Manning followed that suggestion -- except he didn't just go to downtown Santa Barbara, he went all over the country, talking to Wall Street bankers, members of the Ku Klux Klan, farmers, urbanites, in the South, the Midwest, Los Angeles. He asked them all the same questions, "and no matter the class, race, gender, or location of the person I asked," Manning says, "they all said the same thing. If they were for the war, they said it was because terrorists hated us for being free. If they were against it, they said it was about oil." But whenever he asked the interviewee for a fact to back that up -- even one -- from the Wall Street bankers to the KKK members, no one really had any. Thus Manning made the film American Voices, and in doing so, he learned that the mainstream media is as powerful as the big corporations he'd been working for. "It's a sophisticated machine out there, influencing all of us."

Manning's current work on The Odyssey Project film grows out of the belief that relying on that "sophisticated machine" of mainstream media to tell the truth about incarcerated young men of color would be an exercise in futility.
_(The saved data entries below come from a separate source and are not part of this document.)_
-- ==== Sys2Proof/Machine/Core.lean ====
section
/-! DEFINITION. The machine as the host takes it. -/

def Sys2Proof.core : Host.Core :=
  { State := Sys2Proof.Machine.State, Fault := Sys2Proof.Machine.Fault, Refusal := Sys2Proof.Machine.Refusal,
    step := Sys2Proof.Machine.step, reset := Sys2Proof.Machine.State.reset }
end

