-- ==== Sys2Proof/Laws/Moves.lean ====
section
/-! SUPPORT. Said once: the moves that a step is made of. A move is one update of one block, with what limits it; the
lemmas of Laws/Moves*.lean show that every operation of the machine is a sequence of moves, so that a property that every
move keeps is kept by every step. -/

namespace Sys2Proof.Machine

/-- What a sequence of moves is part of, and what it may change. -/
structure During where
  /-- the command, if it is one's -/
  cmd : Option Instr := none
  /-- it is the step without a command, which fills the queue -/
  idle : Bool := false
  /-- it may change the web, the reader and the belt, and the folder beyond the last handed-over set -/
  blocks : Bool := false
  /-- it may change the ports beyond their pending conditions -/
  sends : Bool := false

/-- A command. -/
abbrev During.of (i : Instr) : During := { cmd := some i, blocks := true, sends := true }

/-- The rule of a request of command i. -/
abbrev During.rule (i : Instr) : During := { cmd := some i, blocks := true }

/-- An operation that several commands share. -/
abbrev During.inner : During := {}

/-- The step without a command. -/
abbrev During.idling : During := { idle := true, blocks := true, sends := true }

/-- How a move may change a port (R170, R171, R174). -/
structure PortMove (c : During) (a b : PortState) : Prop where
  down : b.link = .down → (b.queue = [] ∧ b.rx = none ∧ b.tx = []) ∨
    (a.link = .down ∧ b.queue.length ≤ a.queue.length ∧ (a.rx = none → b.rx = none) ∧ b.tx.length ≤ a.tx.length)
  queue : b.queue.length ≤ max 4 a.queue.length
  quiet : c.sends = true ∨ b = { a with conds := b.conds }

/-- How a move within command c may change the Line Supervisor: FAULTED is left only by PURGE, RUNNING is entered only by
START, the first fault cause stays while FAULTED but for a power-up, the geometry changes only by LOAD_GEOMETRY. -/
structure LineMove (c : During) (a b : Supervisor) : Prop where
  ok : LineOk a → LineOk b
  leave : a.state = .faulted → b.state ≠ .faulted → c.cmd = some .purge
  run : a.state ≠ .running → b.state = .running → c.cmd = some .start
  first : a.state = .faulted → b.state = .faulted →
    (b.record.cause = a.record.cause ∧ b.record.set = a.record.set) ∨ ∃ x y, c.cmd = some (.powerUp x y)
  jog : b.holds.jogForced = a.holds.jogForced
  sweep : b.sweep = true → a.sweep = true
  geometry : (b.geometry = a.geometry ∧ b.geometryLoaded = a.geometryLoaded) ∨ c.cmd = some .loadGeometry

/-- How a move within command c may change a record: its number stays, its declared fields change only by AMEND_SET, and a
cause once recorded stays. -/
structure RecordMove (c : During) (r r' : SetRec) : Prop where
  number : r'.number = r.number
  declared : SameDeclared r r' ∨ c.cmd = some .amendSet
  cause : r.cause.isSome → r'.cause = r.cause

/-- One update during c. g says whether the Transit List may grow. -/
inductive Move (c : During) (g : Bool) : State → State → Prop
  | links (s : State) (x : Links) (h : ∀ p, PortMove c (s.links.get p) (x.get p)) : Move c g s (s.setLinks x)
  | web (s : State) (x : WebUnit) (k : c.blocks = true) (p : x.position = s.web.position ∨ ∃ d, c.cmd = some (.encoderStep d))
      (w : x.speed ≤ max 255 s.web.speed) : Move c g s (s.setWeb x)
  | reader (s : State) (x : MarkReader) (k : c.blocks = true) : Move c g s (s.setReader x)
  | ev (s : State) (x : Event) : Move c g s (s.setEv x)
  | drawn (s : State) : Move c g s s.drawn
  | pending (s : State) (x : List Instr) (h : c.idle = true) : Move c g s { s with pending := x }
  | lists (s : State) (x : SetTable) (h : x.records = s.table.records)
      (p : (x.profile = s.table.profile ∧ x.profileLoaded = s.table.profileLoaded) ∨ c.cmd = some .loadProfile) :
      Move c g s (s.setTable x)
  | records (s : State) (f : SetRec → SetRec) (h : ∀ r ∈ s.table.records, RecordMove c r (f r)) :
      Move c g s (s.setTable { s.table with records := s.table.records.map f })
  | free (s : State) (keep : SetRec → Bool) (h : c.cmd = some .takeCompletion ∨ c.cmd = some .takeReprint) :
      Move c g s (s.setTable { s.table with records := s.table.records.filter keep })
  | load (s : State) (r : SetRec) (h : c.cmd = some .loadSet) (room : s.table.records.length < 64)
      (number : ∀ x ∈ s.table.records, x.number ≠ r.number) (tag : ∀ x ∈ s.table.records, x.tag ≠ r.tag) :
      Move c g s (s.setTable { s.table with records := s.table.records ++ [r] })
  | track (s : State) (x : Tracking) (room : x.list.length ≤ s.track.list.length ∨ (g = true ∧ x.list.length ≤ 48))
      (id : x.nextId = s.track.nextId ∨ x.nextId < 65536) : Move c g s (s.setTrack x)
  | firing (s : State) (x : Scheduler) (room : x.queue.length ≤ max 32 s.firing.queue.length) : Move c g s (s.setFiring x)
  | acc (s : State) (x : Accumulator) (o : x.obligation = s.acc.obligation)
      (h : x.state = .releasing → s.acc.state = .releasing) : Move c g s (s.setAcc x)
  | obligation (s : State) (o : Obligation) :
      Move c g s ((s.setAcc { s.acc with obligation := o }).setLine
        { s.line with holds := s.line.holds.put .jogForced (o == .forced) })
  | handOver (s : State) (x : Accumulator) (o : x.obligation = s.acc.obligation) (f : s.folder.state = .idle)
      (b : s.belt.queue.length < 3) : Move c g s (s.setAcc x)
  | emptied (s : State) (k : c.blocks = true) : Move c g s ((s.setAcc Accumulator.empty).setLine { s.line with holds := HoldSet.none })
  | folder (s : State) (x : Folder)
      (h : x.set = none ∨ (x.set = s.folder.set ∧ (x.state = .idle → s.folder.state = .idle)))
      (k : c.blocks = true ∨ x = { s.folder with handed := x.handed }) : Move c g s (s.setFolder x)
  | enter (s : State) (a : Accumulator) (f : Folder) (k : c.blocks = true) (o : a.obligation = s.acc.obligation)
      (h : s.acc.state = .releasing) (h' : a.state ≠ .releasing) (i : s.folder.state = .idle) (j : f.state ≠ .idle) :
      Move c g s ((s.setAcc a).setFolder f)
  | exit (s : State) (f : Folder) (b : Delivery) (k : c.blocks = true) (h : s.folder.set.isSome) (h' : f.set = none)
      (q : b.queue.length = s.belt.queue.length + 1) : Move c g s ((s.setFolder f).setBelt b)
  | belt (s : State) (x : Delivery) (k : c.blocks = true) (h : x.queue.length ≤ s.belt.queue.length) : Move c g s (s.setBelt x)
  | line (s : State) (x : Supervisor) (h : LineMove c s.line x) : Move c g s (s.setLine x)
  | cold (s : State) (retain closed : Bool) (x : Guard) (h : c.cmd = some (.powerUp retain closed)) (cold : retain = false) :
      Move c g s (coldStart x s)

/-- A sequence of moves during c. -/
abbrev Moves (c : During) (g : Bool) : State → State → Prop := Relation.ReflTransGen (Move c g)

namespace Moves

variable {c : During} {g : Bool} {s t : State}

theorem here (s : State) : Moves c g s s := .refl

theorem links (h : Moves c g s t) (x : Links) (p : ∀ p, PortMove c (t.links.get p) (x.get p)) : Moves c g s (t.setLinks x) :=
  h.tail (.links t x p)
theorem web (h : Moves c g s t) (x : WebUnit) (k : c.blocks = true) (p : x.position = t.web.position ∨ ∃ d, c.cmd = some (.encoderStep d))
    (w : x.speed ≤ max 255 t.web.speed) : Moves c g s (t.setWeb x) := h.tail (.web t x k p w)
theorem reader (h : Moves c g s t) (x : MarkReader) (k : c.blocks = true) : Moves c g s (t.setReader x) :=
  h.tail (.reader t x k)
theorem ev (h : Moves c g s t) (x : Event) : Moves c g s (t.setEv x) := h.tail (.ev t x)
theorem drawn (h : Moves c g s t) : Moves c g s t.drawn := h.tail (.drawn t)
theorem lists (h : Moves c g s t) (x : SetTable) (r : x.records = t.table.records)
    (p : (x.profile = t.table.profile ∧ x.profileLoaded = t.table.profileLoaded) ∨ c.cmd = some .loadProfile) :
    Moves c g s (t.setTable x) := h.tail (.lists t x r p)
theorem records (h : Moves c g s t) (f : SetRec → SetRec) (r : ∀ r ∈ t.table.records, RecordMove c r (f r)) :
    Moves c g s (t.setTable { t.table with records := t.table.records.map f }) := h.tail (.records t f r)
theorem track (h : Moves c g s t) (x : Tracking) (room : x.list.length ≤ t.track.list.length ∨ (g = true ∧ x.list.length ≤ 48))
    (id : x.nextId = t.track.nextId ∨ x.nextId < 65536) : Moves c g s (t.setTrack x) := h.tail (.track t x room id)
theorem firing (h : Moves c g s t) (x : Scheduler) (room : x.queue.length ≤ max 32 t.firing.queue.length) :
    Moves c g s (t.setFiring x) := h.tail (.firing t x room)
theorem acc (h : Moves c g s t) (x : Accumulator) (o : x.obligation = t.acc.obligation)
    (r : x.state = .releasing → t.acc.state = .releasing) : Moves c g s (t.setAcc x) := h.tail (.acc t x o r)
theorem folder (h : Moves c g s t) (x : Folder)
    (f : x.set = none ∨ (x.set = t.folder.set ∧ (x.state = .idle → t.folder.state = .idle)))
    (k : c.blocks = true ∨ x = { t.folder with handed := x.handed }) :
    Moves c g s (t.setFolder x) := h.tail (.folder t x f k)
theorem belt (h : Moves c g s t) (x : Delivery) (k : c.blocks = true) (b : x.queue.length ≤ t.belt.queue.length) : Moves c g s (t.setBelt x) :=
  h.tail (.belt t x k b)
theorem line (h : Moves c g s t) (x : Supervisor) (l : LineMove c t.line x) : Moves c g s (t.setLine x) :=
  h.tail (.line t x l)

end Moves

/-! ### Ports -/

@[simp] theorem Links.put_get (l : Links) (p : Port) : l.put p (l.get p) = l := by cases p <;> rfl
@[simp] theorem Links.get_put_self (l : Links) (p : Port) (x : PortState) : (l.put p x).get p = x := by cases p <;> rfl
theorem Links.get_put_of_ne {p q : Port} (h : q ≠ p) (l : Links) (x : PortState) : (l.put p x).get q = l.get q := by
  cases p <;> cases q <;> first | rfl | exact absurd rfl h

theorem PortMove.refl {c : During} (a : PortState) : PortMove c a a :=
  ⟨fun h => .inr ⟨h, le_refl _, id, le_refl _⟩, le_max_right _ _, .inr rfl⟩

/-- A port whose link, queue, frame in progress and frames to send stay. -/
theorem PortMove.conds {c : During} (a : PortState) (x : List PendingCond) : PortMove c a { a with conds := x } :=
  ⟨fun h => .inr ⟨h, le_refl _, id, le_refl _⟩, le_max_right _ _, .inr rfl⟩

theorem PortMove.off {c : During} (k : c.sends = true) (a : PortState) (x : List PendingCond) : PortMove c a (PortState.poweredUp x) :=
  ⟨fun _ => .inl ⟨rfl, rfl, rfl⟩, Nat.zero_le _, .inl k⟩

/-- A port whose link is UP afterwards and whose queue stays in bounds. -/
theorem PortMove.up {c : During} {a b : PortState} (k : c.sends = true) (h : b.link = .up)
    (q : b.queue.length ≤ max 4 a.queue.length) : PortMove c a b :=
  ⟨fun d => by rw [h] at d; exact absurd d (by decide), q, .inl k⟩

theorem Moves.port {c : During} {g : Bool} {s t : State} (h : Moves c g s t) (p : Port) (x : PortState)
    (m : PortMove c (t.port p) x) : Moves c g s (t.setPort p x) := by
  refine h.links _ fun q => ?_
  by_cases hq : q = p
  · subst hq; simpa [State.port] using m
  · rw [Links.get_put_of_ne hq]; exact .refl _

@[simp] theorem State.setPort_port_self (s : State) (p : Port) (x : PortState) : (s.setPort p x).port p = x := by
  simp [State.port, State.setPort]

theorem State.setPort_port_of_ne {p q : Port} (h : q ≠ p) (s : State) (x : PortState) :
    (s.setPort p x).port q = s.port q := Links.get_put_of_ne h s.links x

/-! ### Records -/

theorem RecordMove.refl (c : During) (r : SetRec) : RecordMove c r r :=
  ⟨rfl, .inl ⟨rfl, rfl, rfl, rfl, rfl⟩, fun _ => rfl⟩

/-! ### The line -/

theorem LineMove.same {c : During} {a b : Supervisor} (hs : b.state = a.state) (hr : b.record = a.record)
    (hg : b.guard = a.guard) (hw : b.sweep = a.sweep) (hj : b.holds.jogForced = a.holds.jogForced)
    (h1 : b.geometry = a.geometry) (h2 : b.geometryLoaded = a.geometryLoaded) : LineMove c a b := by
  refine ⟨fun h => ⟨?_, ?_, ?_, ?_⟩, ?_, ?_, fun _ _ => .inl (by rw [hr]; exact ⟨rfl, rfl⟩), hj, by rw [hw]; exact id, .inl ⟨h1, h2⟩⟩
  · rw [hs, hg]; exact h.guardClosed
  · rw [hs, hr]; exact h.recordEmpty
  · rw [hs, hr]; exact h.recordHeld
  · rw [hs, hw]; exact h.sweeping
  · rw [hs]; exact fun x y => absurd x y
  · rw [hs]; exact fun x y => absurd y x

/-- The line enters FAULTED. -/
theorem LineMove.faulted {c : During} (a b : Supervisor) (ha : a.state ≠ .faulted) (hs : b.state = .faulted)
    (hr : b.record.cause.isSome)
    (hw : b.sweep = true → a.sweep = true) (hj : b.holds.jogForced = a.holds.jogForced) (h1 : b.geometry = a.geometry)
    (h2 : b.geometryLoaded = a.geometryLoaded) : LineMove c a b := by
  refine ⟨fun _ => ⟨?_, ?_, fun _ => hr, fun _ => hs⟩, ?_, ?_, fun x => absurd x ha, hj, hw, .inl ⟨h1, h2⟩⟩
  · rw [hs]; exact fun x => absurd x (by decide)
  · exact fun x => absurd hs x
  · exact fun _ x => absurd hs x
  · rw [hs]; exact fun _ x => absurd x (by decide)

end Sys2Proof.Machine
end

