-- ==== Sys2Proof/Laws/MovesEvents.lean ====
section
/-! SUPPORT. The machine events are sequences of moves. -/

namespace Sys2Proof.Machine

variable {c : During} {g : Bool} {s t : State}

theorem speedOf_le (raw : Int) : speedOf raw ≤ 255 := by unfold speedOf; split <;> [omega; (split <;> omega)]

theorem lineFault_faulted (k : LineCause) (n : Option Nat) (s : State) : (lineFault k n s).line.state = .faulted := by
  have rc : ∀ (k : Cond) (x : CondParam) (u : State), (Machine.raiseCond k x u).line = u.line := by
    intro k x u; unfold Machine.raiseCond; dsimp only; split <;> rfl
  unfold lineFault
  split
  · rename_i f; exact f
  · rw [rc]; rfl
  · rw [rc]; rfl

namespace Moves

theorem quiet (z : c.sends = true) (rule : State → State) (r : Moves c g s (rule t.begin)) : Moves c g s (quiet rule t) :=
  (r.flushNotices z).ev _

theorem input (z : c.sends = true) (rule : State → State) (h : Moves c g s t)
    (r : ∀ u, Moves c g s u → u.line.sweep = false → Moves c g s (rule u)) : Moves c g s (input rule t) := by
  unfold Machine.input
  split
  · exact h
  · rename_i off
    exact .event z _ (r _ h.begin (Bool.eq_false_iff.mpr off))

theorem inFreeOrder {α : Type} (take : State → α → State) (hf : ∀ u x, Moves c g s u → Moves c g s (take u x))
    (xs : List α) (h : Moves c g s t) : Moves c g s (inFreeOrder take xs t) := by
  unfold Machine.inFreeOrder
  split
  · exact h
  · exact hf _ _ h
  · exact Moves.foldl _ hf _ h.drawn

/-! ### The links -/

theorem rejectFrame (h : Moves c g s t) (z : c.sends = true) (p : Port) : Moves c g s (rejectFrame p t) := by
  refine Moves.raiseCond (h.port p _ ⟨fun d => .inr ⟨?_, ?_, fun _ => ?_, ?_⟩, ?_, .inl z⟩) _ _
  · exact d
  · exact le_rfl
  · rfl
  · exact le_rfl
  · exact le_max_right _ _

theorem enqueue (h : Moves c g s t) (z : c.sends = true) (p : Port) (k : Byte) (b : List Byte) (up : (t.port p).link = .up) :
    Moves c g s (enqueue p k b t) := by
  unfold Machine.enqueue; dsimp only
  split
  · rename_i room
    refine h.port p _ (.up z up ?_)
    simp only [requestCapacity] at room
    simp; omega
  · refine Moves.raiseCond (h.port p _ (.up z ?_ ?_)) _ _
    · exact up
    · simp only [List.length_append, List.length_dropLast, List.length_cons, List.length_nil]; omega

theorem frameByte (h : Moves c g s t) (z : c.sends = true) (p : Port) (f : RxFrame) (b : RxByte) (up : (t.port p).link = .up) :
    Moves c g s (frameByte p f b t) := by
  unfold Machine.frameByte
  split
  · exact h.rejectFrame z _
  · split
    · exact h.port p _ (.up z up (le_max_right _ _))
    · exact h.rejectFrame z _
    · refine Moves.enqueue (h.port p _ (.up z ?_ ?_)) z _ _ _ ?_
      · exact up
      · exact le_max_right _ _
      · rw [State.setPort_port_self]; exact up

theorem huntByte (h : Moves c g s t) (z : c.sends = true) (p : Port) (b : RxByte) (up : (t.port p).link = .up) :
    Moves c g s (huntByte p b t) := by
  unfold Machine.huntByte
  split
  · exact h
  · split
    · exact h.rejectFrame z _
    · exact h.port p _ (.up z up (le_max_right _ _))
This belief was informed not only by his experience working for Big Oil and making Voices of America, but his firsthand experience in Iraq. As Manning interviewed people for the documentary that would become American Voices, he met Nadia McCaffrey, the mother whose son Patrick was killed in Iraq and who became famous for standing up to the Bush administration (which had claimed it banned the press from documenting military caskets coming home for the sake of the families' privacy) by inviting the press to view the return of her son's casket. Nadia asked Mark if he'd come with her to Jordan on her subsequent peace-building mission, where Iraqi families and American families who had lost children in the war were going to meet. That's how Manning made Journey to Peace. "There was a lot of press there, just not American press. I was the American press," Manning says wryly. "Some people needed to vent. Some needed to testify. Some people had lost their kids just days before that meeting. I mean, it was raw."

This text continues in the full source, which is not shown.